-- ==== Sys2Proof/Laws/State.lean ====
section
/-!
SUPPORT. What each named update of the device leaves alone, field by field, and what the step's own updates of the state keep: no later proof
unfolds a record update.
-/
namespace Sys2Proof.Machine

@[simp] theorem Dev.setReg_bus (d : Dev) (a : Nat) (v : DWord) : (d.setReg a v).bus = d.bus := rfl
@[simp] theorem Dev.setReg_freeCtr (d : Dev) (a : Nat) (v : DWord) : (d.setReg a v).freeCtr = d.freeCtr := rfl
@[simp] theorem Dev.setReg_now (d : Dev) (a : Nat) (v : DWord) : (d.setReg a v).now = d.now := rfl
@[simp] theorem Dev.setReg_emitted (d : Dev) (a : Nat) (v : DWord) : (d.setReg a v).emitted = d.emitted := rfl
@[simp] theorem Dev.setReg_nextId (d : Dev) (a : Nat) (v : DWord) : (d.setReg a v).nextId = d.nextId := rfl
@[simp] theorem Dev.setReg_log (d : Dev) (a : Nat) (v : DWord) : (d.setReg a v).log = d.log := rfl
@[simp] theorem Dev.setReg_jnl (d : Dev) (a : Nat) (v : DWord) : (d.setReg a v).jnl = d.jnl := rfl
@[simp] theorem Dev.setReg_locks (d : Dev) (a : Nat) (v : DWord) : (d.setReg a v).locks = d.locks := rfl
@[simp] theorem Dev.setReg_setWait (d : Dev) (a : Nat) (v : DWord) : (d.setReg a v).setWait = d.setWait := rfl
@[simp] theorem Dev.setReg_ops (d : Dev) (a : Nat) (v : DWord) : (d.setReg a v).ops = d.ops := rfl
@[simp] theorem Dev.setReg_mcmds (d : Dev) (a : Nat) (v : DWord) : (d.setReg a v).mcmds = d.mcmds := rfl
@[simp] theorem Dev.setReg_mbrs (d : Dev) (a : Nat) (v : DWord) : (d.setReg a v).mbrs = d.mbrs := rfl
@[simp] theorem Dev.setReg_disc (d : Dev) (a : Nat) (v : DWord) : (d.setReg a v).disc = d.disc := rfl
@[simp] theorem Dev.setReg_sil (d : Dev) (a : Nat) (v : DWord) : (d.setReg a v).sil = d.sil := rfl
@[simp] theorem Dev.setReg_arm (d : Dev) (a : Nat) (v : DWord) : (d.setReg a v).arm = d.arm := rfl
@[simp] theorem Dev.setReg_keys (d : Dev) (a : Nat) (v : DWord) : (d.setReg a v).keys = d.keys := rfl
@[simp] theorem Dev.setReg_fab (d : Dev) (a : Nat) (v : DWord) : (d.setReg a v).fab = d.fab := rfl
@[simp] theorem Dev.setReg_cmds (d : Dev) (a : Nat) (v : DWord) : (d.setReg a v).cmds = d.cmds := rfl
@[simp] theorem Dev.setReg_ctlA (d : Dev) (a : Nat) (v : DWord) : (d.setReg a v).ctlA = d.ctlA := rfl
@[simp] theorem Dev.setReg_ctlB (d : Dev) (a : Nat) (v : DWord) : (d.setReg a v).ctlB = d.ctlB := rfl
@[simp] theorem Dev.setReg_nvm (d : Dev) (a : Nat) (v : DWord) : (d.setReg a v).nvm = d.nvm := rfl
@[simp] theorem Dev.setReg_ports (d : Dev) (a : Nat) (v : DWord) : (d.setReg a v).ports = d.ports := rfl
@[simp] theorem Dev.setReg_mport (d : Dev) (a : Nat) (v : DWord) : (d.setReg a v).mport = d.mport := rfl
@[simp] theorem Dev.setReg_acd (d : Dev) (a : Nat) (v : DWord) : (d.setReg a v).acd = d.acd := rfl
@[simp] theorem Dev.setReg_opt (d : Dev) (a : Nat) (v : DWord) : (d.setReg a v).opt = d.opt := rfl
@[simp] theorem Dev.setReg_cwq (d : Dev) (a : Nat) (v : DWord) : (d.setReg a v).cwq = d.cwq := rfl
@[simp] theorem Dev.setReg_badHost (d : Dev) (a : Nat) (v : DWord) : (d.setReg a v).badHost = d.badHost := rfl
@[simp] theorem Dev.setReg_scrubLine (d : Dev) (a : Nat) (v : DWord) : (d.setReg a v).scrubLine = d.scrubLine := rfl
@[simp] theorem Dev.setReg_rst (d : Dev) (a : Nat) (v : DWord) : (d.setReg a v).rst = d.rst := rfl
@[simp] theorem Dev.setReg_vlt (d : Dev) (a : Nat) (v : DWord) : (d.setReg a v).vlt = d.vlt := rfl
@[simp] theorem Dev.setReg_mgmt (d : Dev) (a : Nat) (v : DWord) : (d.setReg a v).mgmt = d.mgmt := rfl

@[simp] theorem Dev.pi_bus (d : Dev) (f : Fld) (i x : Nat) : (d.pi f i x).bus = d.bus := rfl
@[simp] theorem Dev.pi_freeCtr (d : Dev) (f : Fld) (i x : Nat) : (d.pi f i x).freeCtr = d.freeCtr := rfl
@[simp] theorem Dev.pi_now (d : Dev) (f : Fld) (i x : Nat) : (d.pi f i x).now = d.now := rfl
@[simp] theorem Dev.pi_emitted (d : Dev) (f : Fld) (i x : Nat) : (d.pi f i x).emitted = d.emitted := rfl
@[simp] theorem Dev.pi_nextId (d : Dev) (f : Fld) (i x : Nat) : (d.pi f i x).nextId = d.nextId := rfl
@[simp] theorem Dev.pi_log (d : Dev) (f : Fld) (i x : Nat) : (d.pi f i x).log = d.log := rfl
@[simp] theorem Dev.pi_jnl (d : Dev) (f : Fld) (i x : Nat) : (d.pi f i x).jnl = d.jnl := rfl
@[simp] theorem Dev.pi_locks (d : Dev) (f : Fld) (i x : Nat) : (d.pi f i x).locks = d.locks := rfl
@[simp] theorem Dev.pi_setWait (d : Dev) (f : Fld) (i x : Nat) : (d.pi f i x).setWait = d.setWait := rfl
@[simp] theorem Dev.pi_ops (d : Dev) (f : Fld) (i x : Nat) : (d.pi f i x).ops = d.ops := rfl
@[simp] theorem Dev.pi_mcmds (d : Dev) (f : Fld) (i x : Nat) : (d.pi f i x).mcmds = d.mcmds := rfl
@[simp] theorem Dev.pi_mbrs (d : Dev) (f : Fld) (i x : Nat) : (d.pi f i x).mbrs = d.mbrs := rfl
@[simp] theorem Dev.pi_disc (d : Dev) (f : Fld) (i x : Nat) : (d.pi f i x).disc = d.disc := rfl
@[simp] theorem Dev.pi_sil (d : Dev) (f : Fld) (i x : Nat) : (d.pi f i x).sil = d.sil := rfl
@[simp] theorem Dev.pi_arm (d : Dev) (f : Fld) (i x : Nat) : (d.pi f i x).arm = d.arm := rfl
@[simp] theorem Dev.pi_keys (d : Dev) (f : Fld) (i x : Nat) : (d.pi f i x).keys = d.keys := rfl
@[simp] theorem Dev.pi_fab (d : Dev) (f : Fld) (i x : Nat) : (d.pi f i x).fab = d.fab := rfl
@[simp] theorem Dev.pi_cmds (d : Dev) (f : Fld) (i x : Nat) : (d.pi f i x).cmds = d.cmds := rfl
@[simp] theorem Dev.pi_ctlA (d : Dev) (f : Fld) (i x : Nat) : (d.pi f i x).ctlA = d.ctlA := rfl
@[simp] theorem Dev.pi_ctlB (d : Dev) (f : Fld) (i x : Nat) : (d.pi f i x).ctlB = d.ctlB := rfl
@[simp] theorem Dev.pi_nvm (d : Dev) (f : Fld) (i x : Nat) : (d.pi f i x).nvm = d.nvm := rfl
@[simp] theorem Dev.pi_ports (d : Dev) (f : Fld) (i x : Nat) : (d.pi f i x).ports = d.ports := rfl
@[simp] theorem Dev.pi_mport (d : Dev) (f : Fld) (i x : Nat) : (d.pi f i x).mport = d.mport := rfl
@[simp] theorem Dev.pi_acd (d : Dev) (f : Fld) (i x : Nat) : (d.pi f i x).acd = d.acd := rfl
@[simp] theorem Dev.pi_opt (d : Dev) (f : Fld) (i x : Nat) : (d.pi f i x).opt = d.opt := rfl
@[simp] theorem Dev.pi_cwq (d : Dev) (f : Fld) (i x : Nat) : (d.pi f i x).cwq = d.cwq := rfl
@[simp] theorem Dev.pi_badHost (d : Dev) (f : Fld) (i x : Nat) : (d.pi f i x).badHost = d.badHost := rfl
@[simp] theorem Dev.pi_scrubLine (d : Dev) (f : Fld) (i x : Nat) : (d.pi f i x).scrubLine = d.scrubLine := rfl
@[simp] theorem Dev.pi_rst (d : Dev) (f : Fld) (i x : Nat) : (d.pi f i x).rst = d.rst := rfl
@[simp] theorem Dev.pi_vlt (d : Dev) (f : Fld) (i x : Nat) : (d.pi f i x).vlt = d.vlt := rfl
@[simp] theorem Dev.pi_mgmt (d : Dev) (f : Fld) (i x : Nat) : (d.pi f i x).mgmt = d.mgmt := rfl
——————————
#### Required action
From the first line of the listing above through the line that contains "v).cmds = d.cmds := rfl", retype every line exactly, and write nothing else.

#### Response box
-- ==== Sys2Proof/Laws/State.lean ====
section
/-!
SUPPORT. What each named update of the device leaves alone, field by field, and what the step's own updates of the state keep: no later proof
unfolds a record update.
-/
namespace Sys2Proof.Machine

@[simp] theorem Dev.setReg_bus (d : Dev) (a : Nat) (v : DWord) : (d.setReg a v).bus = d.bus := rfl
@[simp] theorem Dev.setReg_freeCtr (d : Dev) (a : Nat) (v : DWord) : (d.setReg a v).freeCtr = d.freeCtr := rfl
@[simp] theorem Dev.setReg_now (d : Dev) (a : Nat) (v : DWord) : (d.setReg a v).now = d.now := rfl
@[simp] theorem Dev.setReg_emitted (d : Dev) (a : Nat) (v : DWord) : (d.setReg a v).emitted = d.emitted := rfl
@[simp] theorem Dev.setReg_nextId (d : Dev) (a : Nat) (v : DWord) : (d.setReg a v).nextId = d.nextId := rfl
@[simp] theorem Dev.setReg_log (d : Dev) (a : Nat) (v : DWord) : (d.setReg a v).log = d.log := rfl
@[simp] theorem Dev.setReg_jnl (d : Dev) (a : Nat) (v : DWord) : (d.setReg a v).jnl = d.jnl := rfl
@[simp] theorem Dev.setReg_locks (d : Dev) (a : Nat) (v : DWord) : (d.setReg a v).locks = d.locks := rfl
@[simp] theorem Dev.setReg_setWait (d : Dev) (a : Nat) (v : DWord) : (d.setReg a v).setWait = d.setWait := rfl
@[simp] theorem Dev.setReg_ops (d : Dev) (a : Nat) (v : DWord) : (d.setReg a v).ops = d.ops := rfl
@[simp] theorem Dev.setReg_mcmds (d : Dev) (a : Nat) (v : DWord) : (d.setReg a v).mcmds = d.mcmds := rfl
@[simp] theorem Dev.setReg_mbrs (d : Dev) (a : Nat) (v : DWord) : (d.setReg a v).mbrs = d.mbrs := rfl
@[simp] theorem Dev.setReg_disc (d : Dev) (a : Nat) (v : DWord) : (d.setReg a v).disc = d.disc := rfl
@[simp] theorem Dev.setReg_sil (d : Dev) (a : Nat) (v : DWord) : (d.setReg a v).sil = d.sil := rfl
@[simp] theorem Dev.setReg_arm (d : Dev) (a : Nat) (v : DWord) : (d.setReg a v).arm = d.arm := rfl
@[simp] theorem Dev.setReg_keys (d : Dev) (a : Nat) (v : DWord) : (d.setReg a v).keys = d.keys := rfl
@[simp] theorem Dev.setReg_fab (d : Dev) (a : Nat) (v : DWord) : (d.setReg a v).fab = d.fab := rfl
@[simp] theorem Dev.setReg_cmds (d : Dev) (a : Nat) (v : DWord) : (d.setReg a v).cmds = d.cmds := rfl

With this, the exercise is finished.